The groups presented a series of economic measures to improve environmental management while improving price signals so that more account is taken of environmental damage.

"Both the private and public sectors try to ensure that financial capital is accounted for and well managed, but we do not do the same for natural capital: the forests, sea, land, soil and air."

"This is crazy," said Wallace. "Good economic and environmental management both require that New Zealand does not allow natural capital to be damaged or diminished in quantity or quality and that what is being lost should be restored."

"The summit urged greater use of financial disincentives to environmental damage and depletion through the use of economic instruments in environmental management." The package released urges a fiscally neutral carbon charge of greater than $50/tonne of carbon to combat climate destabilisation.

"Budget secrecy is seen as a barrier to sensible public discussion of fiscal policy and expenditure priorities. The summit agreed that it should be largely removed except in cases such as excise taxes where positioning behaviour might be a problem.

"The meeting also called for fuller accountability by State Owned Enterprises, Local Authority Trading Enterprises and Crown entities, with greater disclosure and penalties for agency non- disclosure or tardiness in information releases", said Wallace.

"The package includes disclosure requirements on both the public and private sector about their impacts on the environment and depletion of resources. These would be implemented via amendments to the Public Finance Act, the Companies Act, the Financial Reporting Act and the Local Government Act.

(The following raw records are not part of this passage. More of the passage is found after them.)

-- ==== Sys2Proof/Tests/Slice0.lean ====
section
/-! SUPPORT. Small checks of the model against the manual's own figures and worked cases, a term that each check of WellFormed
refuses, and for each obligation with hypotheses states and operands that meet them. -/

open Sys2Proof Sys2Proof.Machine Sys2Proof.Safety
namespace Sys2Proof.Tests

/- The checks below run in the kernel one after another, so that none waits for a thread. -/
set_option Elab.async false

/-! ## A part at work -/

/-- Station 70 in district 6, with no authority code: spur 1 GAS, 2 VOICE of priority 3, 3 a refuge handset, 5 and 6 TRUCK, 7
REFUGE; channel 1 methane on spur 1 as in the manual's first worked case, entry 1 master of block 11 on spur 5, entry 3 far end
of block 13 on spur 6, refuge 1 on spur 7; contact 1 TRIP, contact 2 ALARM. -/
def tables : Tables :=
  { factoryTables with
    commission := { factoryTables.commission with station := 70, district := 6, roles := #v[.trip, .alarm] }
    spurs := #v[⟨.gas, false, 8⟩, ⟨.voice, false, 3⟩, ⟨.voice, true, 8⟩, ⟨.off, false, 8⟩, ⟨.truck, false, 8⟩, ⟨.truck, false, 8⟩,
      ⟨.refuge, false, 8⟩, ⟨.off, false, 8⟩]
    channels := factoryTables.channels.put 0 { factoryTables.channels.get 0 with spur := some 0, zero := 410, span := 556, shift := 2 }
    blocks := (factoryTables.blocks.put 0 { id := 11, role := .master, spur := some 4, convoy := 2, transit := 10 }).put 2
      { id := 13, role := .far, spur := some 5, convoy := 2, transit := 10 }
    refuges := factoryTables.refuges.put 0 { spur := some 6, chan1 := some 0, chan2 := none } }
/-- A port FRAMED and UP. -/
def upPort : LinePort := { LinePort.start with framed := true, up := true }
/-- The part with the latch reset, its spurs and ports UP, position 5, channel 1 NORMAL and block 11 FREE. -/
def site : State :=
  let s := State.poweredOn { tables := tables, good := true } [] 0
  { s with
    level := { s.level with
      latch := false, causes := [], firstCause := none, accumulated := [], output := false, received := true }
    air := s.air.put 0 { s.air.get 0 with status := .normal, f := some 1600, v := some 100, lastReported := .normal }
    line := { s.line with
      inPort := upPort, outPort := upPort, endOfLine := false, autonomous := false, rxSurface := true, position := some 5
      inbyePos := some 7, inbyeEol := some false }
    refuges := s.refuges.put 0 { s.refuges.get 0 with state := .standby }
    blocks := { s.blocks with
      entries := (s.blocks.entries.put 0
        { master := { Master.start with state := .free, farReady := true }, far := .start false }).put 2
        { master := .start, far := .start false } }
    spurs := s.spurs.mapIx fun _ x => if x.state = .off then x else { x with state := .up } }
/-- What a command leaves meets a test. -/
def shows (c : Instr) (s : State) (p : State → Bool) : Bool := match exec c s with | .next t => p t | _ => false
/-- An order addressed to the node, and a broadcast one. -/
def hdr : OrderHdr := { bcast := false, ref := 7 }
def all : OrderHdr := { bcast := true, ref := 7 }
/-- `Takes`, from conditions that can be decided. -/
theorem takes_of {h : OrderHdr} {s : State} (p : s.powered = true ∧ NoNotices s ∧ s.reachable h = true ∧ s.mgmt.restart = none ∧
    (h.bcast = false → s.repliesFull = false)) : Takes h s := ⟨p.1, p.2.1, p.2.2.1, p.2.2.2.1, p.2.2.2.2⟩
/-- `Quiet`, from conditions that can be decided. -/
theorem quiet_of {s : State} (p : s.action.queue = [] ∧ ∀ x, (s.working.triggers.get x).cond = none) : Quiet s := ⟨p.1, p.2⟩
theorem site_takes : Takes hdr site := takes_of (by decide +kernel)
theorem site_takes_all : Takes all site := takes_of (by decide +kernel)
theorem site_quiet : Quiet site := quiet_of (by decide +kernel)
theorem site_runs : site.powered = true ∧ NoNotices site := by decide +kernel
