-- ==== Sys2Proof/Machine/State.lean ====
section
/-!
DEFINITION. The machine's state: plain data holding every piece of state the spec gives the DV16, and its value at reset.
A field's docstring gives its width and the chapter and rule of the spec that names it.
Fields of type `Tab` list only the entries that differ from the default their accessor names.
-/
namespace Sys2Proof
namespace Machine

/-- A verdict in the encoding of Table 0-6 (00_scope R9). -/
inductive Verdict where | pending | pass | fail | unseen
  deriving DecidableEq, Repr

/-- Mark-lock states (02 R50). -/
inductive MarkState where | off | seeking | locked
  deriving DecidableEq, Repr

/-- State the field die keeps beside each cue entry (02 R58). -/
inductive CueState where | free | armed | live | suppressed
  deriving DecidableEq, Repr

/-- Condition of one encoder line (03 R76). -/
inductive LineCond where | ok | open_ | short
  deriving DecidableEq, Repr

/-- Field Autonomy and its kind (03 R96, R98). -/
inductive Autonomy where | none | fault | orderly
  deriving DecidableEq, Repr

/-- States of 2700h:09, read through VFIELD_SNS (14 Table 14-8, 19 R469). -/
inductive VfSense where | normal | reversed | absent
  deriving DecidableEq, Repr

/-- Intake channel states of Table 4-10 (04 R126). -/
inductive ChanState where | off | starting | ready | streaming | failed
  deriving DecidableEq, Repr

/-- Frame status codes of Table 4-6 (04 R118). -/
inductive FrameStatus where
  | good | truncated | short | lineLength | noFe | noFs | packetError | ringFull
  | rateOverflow | skewOverflow | frameNumber | untriggered | channelFailed | disabled
  deriving DecidableEq, Repr

/-- STATE field of a sequence entry (10 Table 10-5). -/
inductive SeqState where | free | ready | running
  deriving DecidableEq, Repr

/-- Station states of Table 11-8 (11 R290). -/
inductive StationState where | empty | configured | admitting | draining | tearingDown
  deriving DecidableEq, Repr

/-- STATE of a neural core (08 Table 8-8). -/
inductive CoreState where | idle | running | clearing | testing | retired
  deriving DecidableEq, Repr

/-- NMT states of a CAN port (15 Table 15-5). -/
inductive NmtState where | initialising | stopped | operational | preOperational
  deriving DecidableEq, Repr

/-- Bus states that the error counters and LONELY give (15 R366). -/
inductive BusState where | errorActive | errorPassive | busOff
  deriving DecidableEq, Repr

/-- Firmware slot states (16 R398). -/
inductive SlotState where | empty | downloading | unverified | verified | trial | confirmed | failed
  deriving DecidableEq, Repr

/-- Package slot states (16 R403). -/
inductive PkgState where | empty | loading | installed | verified | failed
  deriving DecidableEq, Repr

/-- The condition a Type Case way is in (06 R163). -/
inductive WayMode where | cache | scratch | toScratch | toCache
  deriving DecidableEq, Repr

/-- Power state of the compute die (14 R347); `off` is unpowered or held in reset. -/
inductive PowerState where | run | doze | stop | hibernate | off
  deriving DecidableEq, Repr

/-- The three time bases, in picoseconds (01 R29, R30). -/
structure Clocks where
  /-- True time elapsed; the RTC counts on it (01 R29) -/
  wall : Nat := 0
  /-- Field die time; its microsecond count is this over 1,000,000, modulo 2^32 (01 R30, 02 R43) -/
  field : Nat := 0
  /-- Reference time derived from XIN; the XIN period count is this over 40,000 (00 R8, 03 R93) -/
  ref : Nat := 0
  /-- Reference time at the last compute-die reset release (UPTIME) (16 Table 16-6) -/
  refReset : Nat := 0
  deriving DecidableEq, Repr

/-- Values of dictionary entries that differ from their defaults: scalars and DOMAINs, keyed index × 256 + subindex (16 R386, R390). -/
structure Cfg where
  /-- Scalar entries (16 R386) -/
  num : Tab Nat := []
  /-- DOMAIN entries (16 R387) -/
  dom : Tab (List Byte) := []
  deriving DecidableEq, Repr

/-- One encoder receiver on the field die (03 R75-R77). -/
structure Encoder where
  /-- Accepted level of A (DESIGN CHOICE 3: low) (02 R38) -/
  a : Bool := false
  /-- Accepted level of B (DESIGN CHOICE 3: low) (02 R38) -/
  b : Bool := false
  /-- Accepted level of Z (DESIGN CHOICE 3: low) (02 R41) -/
  z : Bool := false
  /-- Flag of line A (2630h:09-10 [1:0]) (03 R76) -/
  flagA : LineCond := .ok
  /-- Flag of line B ([3:2]) (03 R76) -/
  flagB : LineCond := .ok
  /-- Flag of line Z ([5:4]) (03 R76) -/
  flagZ : LineCond := .ok
  /-- Field time since which A and B have been free of OPEN and SHORT (02 R54, R57) -/
  okSince : Nat := 0
  /-- A probe current runs on line 0 A, 1 B, 2 Z (03 R76) -/
  probe : Tab Bool := []
  deriving DecidableEq, Repr

/-- One web clock on the field die (02). -/
structure WebClock where
  /-- The x4 counter; the position is this counter shifted by DECODE (02 R38) -/
  x4 : BitVec 50 := 0
  /-- A tick has been counted since the field die started (02 R47) -/
  touched : Bool := false
  /-- Field time of the last counted edge (02 R43) -/
  lastEdge : Option Nat := none
  /-- Direction of the last counted edge (02 R43) -/
  lastFwd : Bool := true
  /-- Counted edges since the window restarted, newest first: time and signed tick count (02 R43) -/
  edges : List (Nat × Int) := []
  /-- Filtered velocity, ticks/s (02 R44) -/
  vel : Rat := 0
  /-- The direction has changed: the filter takes the raw estimate at the next update (02 R43) -/
  velReset : Bool := false
  /-- Filtered velocity at the last acceleration check (02 R45) -/
  velMs : Rat := 0
  /-- Impression index (02 R46) -/
  idx : BitVec 32 := 0
  /-- Phase, 0 to L - 1 (02 R46) -/
  phase : Nat := 0
  /-- L in force (02 R47) -/
  len : Nat := 8192
  /-- L written and not yet in force (02 R47) -/
  lenPend : Option Nat := none
  /-- Mark-lock state (02 R50) -/
  mark : MarkState := .off
  /-- A mark has been accepted in this impression (02 R50) -/
  markAcc : Bool := false
  /-- Last accepted e (2100h:1D) (02 R48, R50) -/
  markErr : Int := 0
  /-- Consecutive mark misses (02 R51) -/
  misses : Nat := 0
  /-- Glitches in the current impression; GLITCH_IMP shows at most 255 (02 R39) -/
  glitchImp : Nat := 0
  /-- A glitch has occurred in this impression (it started or continues) (02 Table 2-2) -/
  glitched : Bool := false
  /-- STANDSTILL (02 R55, R73) -/
  standstill : Bool := true
  /-- REVERSE (02 R55) -/
  reverse : Bool := false
  /-- SUSPECT, glitch cause (02 R55) -/
  suspGlitch : Bool := false
  /-- SUSPECT, failover cause (02 R55) -/
  suspFail : Bool := false
  /-- LOST (02 R55) -/
  lost : Bool := false
  /-- Turning point (02 R56) -/
  turn : BitVec 48 := 0
  /-- REV_WIRING (02 R56) -/
  revWiring : Bool := false
  /-- ON_BACKUP (02 R53) -/
  onBackup : Bool := false
  /-- Backup x4 count, signed (02 R52) -/
  bX4 : Int := 0
  /-- Backup count recorded at the last counted primary edge (02 R52) -/
  bAtEdge : Int := 0
  /-- Remainder accumulator modulo BACKUP_DEN (02 R53) -/
  rem : Int := 0
  /-- Primary ticks since the impression began (02 R54) -/
  impPrim : Int := 0
  /-- Backup count at the beginning of the impression (02 R54) -/
  impBack : Int := 0
  /-- Both encoders healthy since the impression began (02 R54) -/
  impBoth : Bool := true
  /-- Forward ticks since the last marker edge (02 R41) -/
  zTicks : Nat := 0
  /-- A marker edge has been seen since the field die started (02 R41) -/
  zSeen : Bool := false
  /-- Forward ticks of this marker period with Z high (03 R77) -/
  zHigh : Nat := 0
  /-- Consecutive marker periods with a high share above 50 % (03 R77) -/
  zHiRun : Nat := 0
  /-- Consecutive marker periods with a high share of 50 % or less (03 R77) -/
  zLoRun : Nat := 0
  /-- WC_STATUS.Z_INV (03 R77) -/
  zInv : Bool := false
  /-- Time from which the fraction runs; none while it is held at 0 (02 R42, R70) -/
  fracFrom : Option Nat := none
  /-- JUMP to be carried by the next slot (03 R92) -/
  jump : Bool := false
  /-- Ticks counted since orderly autonomy began (03 R89) -/
  wakeTicks : Nat := 0
  deriving DecidableEq, Repr

/-- One entry of the cue table (02 R58). -/
structure CueEntry where
  /-- State kept beside the entry (02 R58) -/
  st : CueState := .free
  /-- The entry (02 Table 2-3) -/
  word : BitVec 128 := 0
  /-- The live position has been before POS since installation or the last jump (02 R60) -/
  ahead : Bool := false
  /-- Its verdict was made UNSEEN by autonomy (03 R96, R97) -/
  autoUnseen : Bool := false
  /-- The entry was freed by its crossing and not written since (02 R62) -/
  wasCrossed : Bool := false
  deriving DecidableEq, Repr

/-- Parts of a cue received and not yet complete (03 R94). -/
structure CueParts where
  /-- Parts received (03 R94) -/
  got : BitVec 4 := 0
  /-- The parts' bits in place (03 R94) -/
  word : BitVec 128 := 0
  deriving DecidableEq, Repr

/-- The cue table of the field die (02 R58-R66). -/
structure Cues where
  /-- The entries (02 R58) -/
  tab : Tab CueEntry := []
  /-- Incomplete entries (03 R94) -/
  parts : Tab CueParts := []
  /-- Admission spacing per station, µs; 2^32 - 1 until loaded (02 R66) -/
  spacing : Tab Nat := []
  /-- Field time of the station's last admitted impression (02 R66, 20 R479) -/
  lastAdmit : Tab (Option Nat) := []
  deriving DecidableEq, Repr

/-- One photo-eye input (03 R78). -/
structure PhotoEye where
  /-- Accepted level (2620h:11) (03 R78) -/
  level : Bool := false
  /-- Field time of the last forwarded edge (03 R78) -/
  lastFwd : Option Nat := none
  /-- Level last forwarded (03 R78, 13 R337) -/
  fwdLevel : Bool := false
  deriving DecidableEq, Repr

/-- One trigger output (03 R80). -/
structure Trigger where
  /-- Output active (03 R80) -/
  on : Bool := false
  /-- Latched off (2610h:04) (03 R80) -/
  shorted : Bool := false
  /-- Latest end among the combined widths, field time (03 R80, 02 R64) -/
  until_ : Nat := 0
  deriving DecidableEq, Repr

/-- One kicker output (03 R82-R85); STATE is what its flags give (Table 3-2). -/
structure Kicker where
  /-- A kick holds the output on (03 R82) -/
  on : Bool := false
  /-- Web clocks of the cues whose kicks run (03 R83) -/
  kicks : List Nat := []
  /-- LATCHED, or a latch held through another state (03 R83, R84) -/
  latch : Bool := false
  /-- The latch is HELD_OFF (03 R83) -/
  held : Bool := false
  /-- Consecutive failed retries (03 R84) -/
  retries : Nat := 0
  /-- A retry pulse is on (03 R84) -/
  pulse : Bool := false
  /-- A normal kick runs since a retry pulse and its retry is not judged yet (03 R84) -/
  kickOn : Bool := false
  /-- Shorted to VFIELD, FAULTS[2] (03 Table 3-2) -/
  svf : Bool := false
  /-- Channel sensor above 175 °C and not yet below 160 °C (03 Table 3-2) -/
  hot : Bool := false
  /-- Latest end among the combined widths that are in clock time, field time (02 R64) -/
  until_ : Nat := 0
  /-- FAULTS[0] (03 R85) -/
  openOff : Bool := false
  /-- FAULTS[1] (03 R85) -/
  openOn : Bool := false
  /-- LAST_CURRENT, mA (03 Table 3-8) -/
  lastMa : Nat := 0
  /-- Web clocks of undelivered kicks, each until its next forward boundary (03 R83, R87) -/
  undeliv : List Nat := []
  deriving DecidableEq, Repr

/-- Line side of one CAN port (03 R86). -/
structure CanLine where
  /-- A line is judged shorted; transmitter disabled (03 R86) -/
  short : Bool := false
  /-- A dominant request has been cut off (03 R86) -/
  cut : Bool := false
  /-- Destuffed bits handed over and not yet sent: bit count and bits, oldest first (03 R94) -/
  bits : List (Nat × Nat) := []
  deriving DecidableEq, Repr

/-- An event to be raised (16 R401). -/
structure Ev where
  /-- Event code (16 R410) -/
  code : Nat := 0
  /-- UNIT (16 Table 16-10) -/
  unit : Nat := 255
  /-- STATION (16 Table 16-10) -/
  station : Nat := 255
  /-- DETAIL (16 Table 16-11) -/
  detail : Nat := 0
  /-- EMCY error code where the raising rule chooses it (EV-1D08), else 0 (15 R372) -/
  err : Nat := 0
  deriving DecidableEq, Repr

/-- Field Link messages of Table 3-6 (03 R94). -/
inductive Msg where
  | heartbeat (state : Nat) (us : Nat)
  | verdict (entry : Nat) (v : Verdict)
  | cuePart (entry part : Nat) (data : BitVec 32)
  | regWrite (r : FieldReg) (data : Nat)
  | regRead (r : FieldReg)
  | canTx (port : Nat) (bits : Nat)
  | canRx (port : Nat) (bits : Nat)
  | cueResult (entry code : Nat)
  | peEdge (input : Nat) (level : Bool) (us : Nat)
  | pinEvent (e : Option Ev) (key n : Nat)         -- an event, or `n` counts of a counter
  | regData (r : FieldReg) (data : Nat)
  | sleep (kind : Nat)
  deriving DecidableEq, Repr
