/-- Enter the events that are due, in order, once the log runs (16 R411). -/
def Reporting.drainN (env : Env) : Nat → Reporting → Reporting
  | 0, r => r
  | n + 1, r =>
    if r.running then
      match r.due with
      | [] => r
      | e :: rest => Reporting.drainN env n (({ r with due := rest }).enter env e)
    else r

/-- Enter everything that is due. -/
def Reporting.settle (r : Reporting) (env : Env) : Reporting := Reporting.drainN env (r.due.length + 8) r

/-- A CAN port (15). -/
def State.port (s : State) (p : Nat) : CanPort := s.can.at {} p

/-- A port setting in force (15 R365, Table 15-5). -/
def CanPort.force (c : CanPort) (sub d : Nat) : Nat := c.inForce.at d sub

/-- PROFILE in force: default 1 on CAN0, 0 on CAN1 (15 Table 15-5). -/
def State.profile (s : State) (p : Nat) : Nat := (s.port p).force 1 (if p = 0 then 1 else 0)

/-- The port is in NMT pre-operational or operational (15 R373). -/
def CanPort.talks (c : CanPort) : Bool := c.nmt == .preOperational || c.nmt == .operational

/-- The station that owns an MSI-X vector: the one whose VECTORS bit is set, else S0 (13 R322). -/
def State.vectorStation (s : State) (v : Nat) : Nat :=
  ((List.range 32).find? (fun st => decide (st ≠ 0) && bit (s.num (0x2400 + st) 0x10 0) v)).getD 0

/-- A PCIe function (12 R301). -/
def State.func (s : State) (f : Nat) : Pf := s.host.fn.at {} f

/-- An MSI-X table entry; entries are masked at reset (DESIGN CHOICE 9). -/
def Pf.vector (f : Pf) (v : Nat) : Nat := f.vec.at (2 ^ 96) v

/-- No cause of 13 R334 holds back the message of a vector. -/
def State.msixOk (s : State) (v : Nat) : Bool :=
  let f := s.func (s.vectorStation v)
  !bit (f.vector v) 96 && !f.msixMask && f.msixEn && f.bme && s.host.linkUp

/-- What reporting reads of the machine. -/
def State.env (s : State) : Env where
  ref := s.clk.ref
  emcyOk p := (s.port p).avail && (s.port p).talks && s.profile p != 0 && !(s.port p).isLonely
  emcyLost p := (s.port p).avail && (s.port p).talks && s.profile p != 0 && (s.port p).isLonely
  msixOk := s.msixOk

/-- Replace the reporting state by what a function makes of it, and enter what became due. -/
def State.report (s : State) (f : Reporting → Reporting) : State :=
  { s with rep := (f s.rep).settle s.env }

/-- Add 1 to a counter (00 R13-R16). -/
def State.count (s : State) (idx sub : Nat) : State := s.report (·.bump idx sub)

/-- Add `n` to a counter (00 R13). -/
def State.countN (s : State) (idx sub n : Nat) : State :=
  s.report (fun r =>
    let v := (r.cnt.at 0 (key idx sub)).toNat
    if n = 0 ∨ v = 0xFFFFFFFF then r
    else if v + n < 0xFFFFFFFF then { r with cnt := r.cnt.put (key idx sub) (BitVec.ofNat 32 (v + n)) }
    else ({ r with cnt := r.cnt.put (key idx sub) 0xFFFFFFFE }).bump idx sub)

/-- A counter's value (00 R13). -/
def State.counter (s : State) (idx sub : Nat) : BitVec 32 := s.rep.cnt.at 0 (key idx sub)

/-- Raise an event on the compute die (16 R401). -/
def State.raise (s : State) (e : Ev) : State := s.report (fun r => { r with due := r.due ++ [e] })

/-- Raise an event that its rule limits to once per second per scope (00 R482). -/
def State.raiseSec (s : State) (scope : Nat) (e : Ev) : State := s.report (·.limited s.clk.ref scope e)

/-- Raise an event that its rule limits to once per impression index (00 R482). -/
def State.raiseImp (s : State) (scope imp : Nat) (e : Ev) : State :=
  if s.rep.stamps.at 0 (e.code * 65536 + scope) = imp + 1 then s
  else
    s.report (fun r =>
      { r with stamps := r.stamps.put (e.code * 65536 + scope) (imp + 1), due := r.due ++ [e] })

/-- One occurrence of an EVC source (13 R321). -/
def State.occur (s : State) (id : Nat) : State := s.report (·.occur s.env id)

/-- Evaluate a target again after something it depends on changed (13 R327). -/
def State.evaluate (s : State) (t : Nat) : State := s.report (·.evaluate s.env t)

/-- Change one CAN port. -/
def State.updPort (s : State) (p : Nat) (f : CanPort → CanPort) : State :=
  { s with can := s.can.upd {} p f }

/-- Queue a message for the compute die (03 R94). -/
def State.sendCompute (s : State) (m : Msg) : State := { s with fd := { s.fd with txq := s.fd.txq ++ [m] } }

/-- Queue a message for the field die (03 R94). -/
def State.sendField (s : State) (m : Msg) : State := { s with link := { s.link with txq := s.link.txq ++ [m] } }

/-! ### Reports of the field die -/

/-- A Field Link session carries the field die's reports as they arise (03 R94, R97). -/
def State.direct (s : State) : Bool := s.fd.up && s.fd.autonomy == .none && s.link.up

/-- Count on the field die: at once while a session is up, else gathered for the next one (03 R97, 16 R397). -/
def State.fdCount (s : State) (idx sub : Nat) : State :=
  if s.direct then s.count idx sub
  else { s with fd := { s.fd with gatherCnt := s.fd.gatherCnt.upd 0 (key idx sub) (· + 1) } }

/-- Raise an event on the field die: at once while a session is up, else gathered (03 R97). -/
def State.fdRaise (s : State) (e : Ev) : State :=
  if s.direct then s.raise e else { s with fd := { s.fd with gathered := s.fd.gathered ++ [e] } }

/-- Raise a field die event at most once per impression index of the clock concerned (00 R482). -/
def State.fdRaiseImp (s : State) (scope imp : Nat) (e : Ev) : State :=
  if s.fd.stamps.at 0 (e.code * 65536 + scope) = imp + 1 then s
  else
    ({ s with fd := { s.fd with stamps := s.fd.stamps.put (e.code * 65536 + scope) (imp + 1) } } : State).fdRaise e

/-- An EVC occurrence that a report of the field die makes, while a session carries it (13 Table 13-2). -/
def State.fdOccur (s : State) (id : Nat) : State := if s.direct then s.occur id else s

/-- A web clock (02). -/
def State.clock (s : State) (n : Nat) : WebClock := s.wc.at {} n

/-- Change one web clock. -/
def State.updClock (s : State) (n : Nat) (f : WebClock → WebClock) : State := { s with wc := s.wc.upd {} n f }

/-- An encoder receiver (03 R75). -/
def State.enc (s : State) (m : Nat) : Encoder := s.fd.enc.at {} m

/-- Change one encoder receiver. -/
def State.updEnc (s : State) (m : Nat) (f : Encoder → Encoder) : State :=
  { s with fd := { s.fd with enc := s.fd.enc.upd {} m f } }

/-- Answer of a row that is a dictionary write of its own. -/
def State.answer (s : State) (r : Resp) : State := { s with out := { s.out with resp := some r } }

/-! ### Dictionary requests -/

/-- The compute die executes: it is in Run or Doze (14 R347). -/
def State.computeRuns (s : State) : Bool := s.pwr.state == .run || s.pwr.state == .doze

/-- P1, or the recovery loader, answers requests (12 R300, 17 R426, R428). -/
def State.serves (s : State) : Bool :=
  let p1 : Pressroom := s.host.press.at {} 1
  s.computeRuns && s.boot.started && s.boot.halt == 0 && (s.boot.recovery || (p1.run && !p1.restarting))

/-- Objects that the recovery loader serves (17 R428). -/
def recoveryObject (idx : Nat) : Bool := [0x1000, 0x1001, 0x1008, 0x1018, 0x2000, 0x2A00, 0x2B00].contains idx

/-- A dictionary write to object `idx` that has a row of its own: it waits for no one, and the busy rule comes first (15 R377, 16 R405, 17 R428). -/
def State.served (s : State) (idx : Nat) (f : State → State × Resp) : State :=
  if !s.serves then s
  else if s.od.longop.isSome then s.answer (.abort 0x08000022)
  else if s.boot.recovery && !recoveryObject idx then s.answer (.abort 0x06020000)
  else (f s).1.answer (f s).2

end Machine
end Sys2Proof
end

"The removal of cross subsidies of road users by rate payers, and of heavy transport users by other road users, is also urged as part of a major shake-up of transport policy. The aim of this is to reduce congestion on roads, vehicle emissions and community dislocation.

The policies include recommendations for incentives and the provision of the infrastructure for people to switch to more economically efficient and environmentally sound transport systems.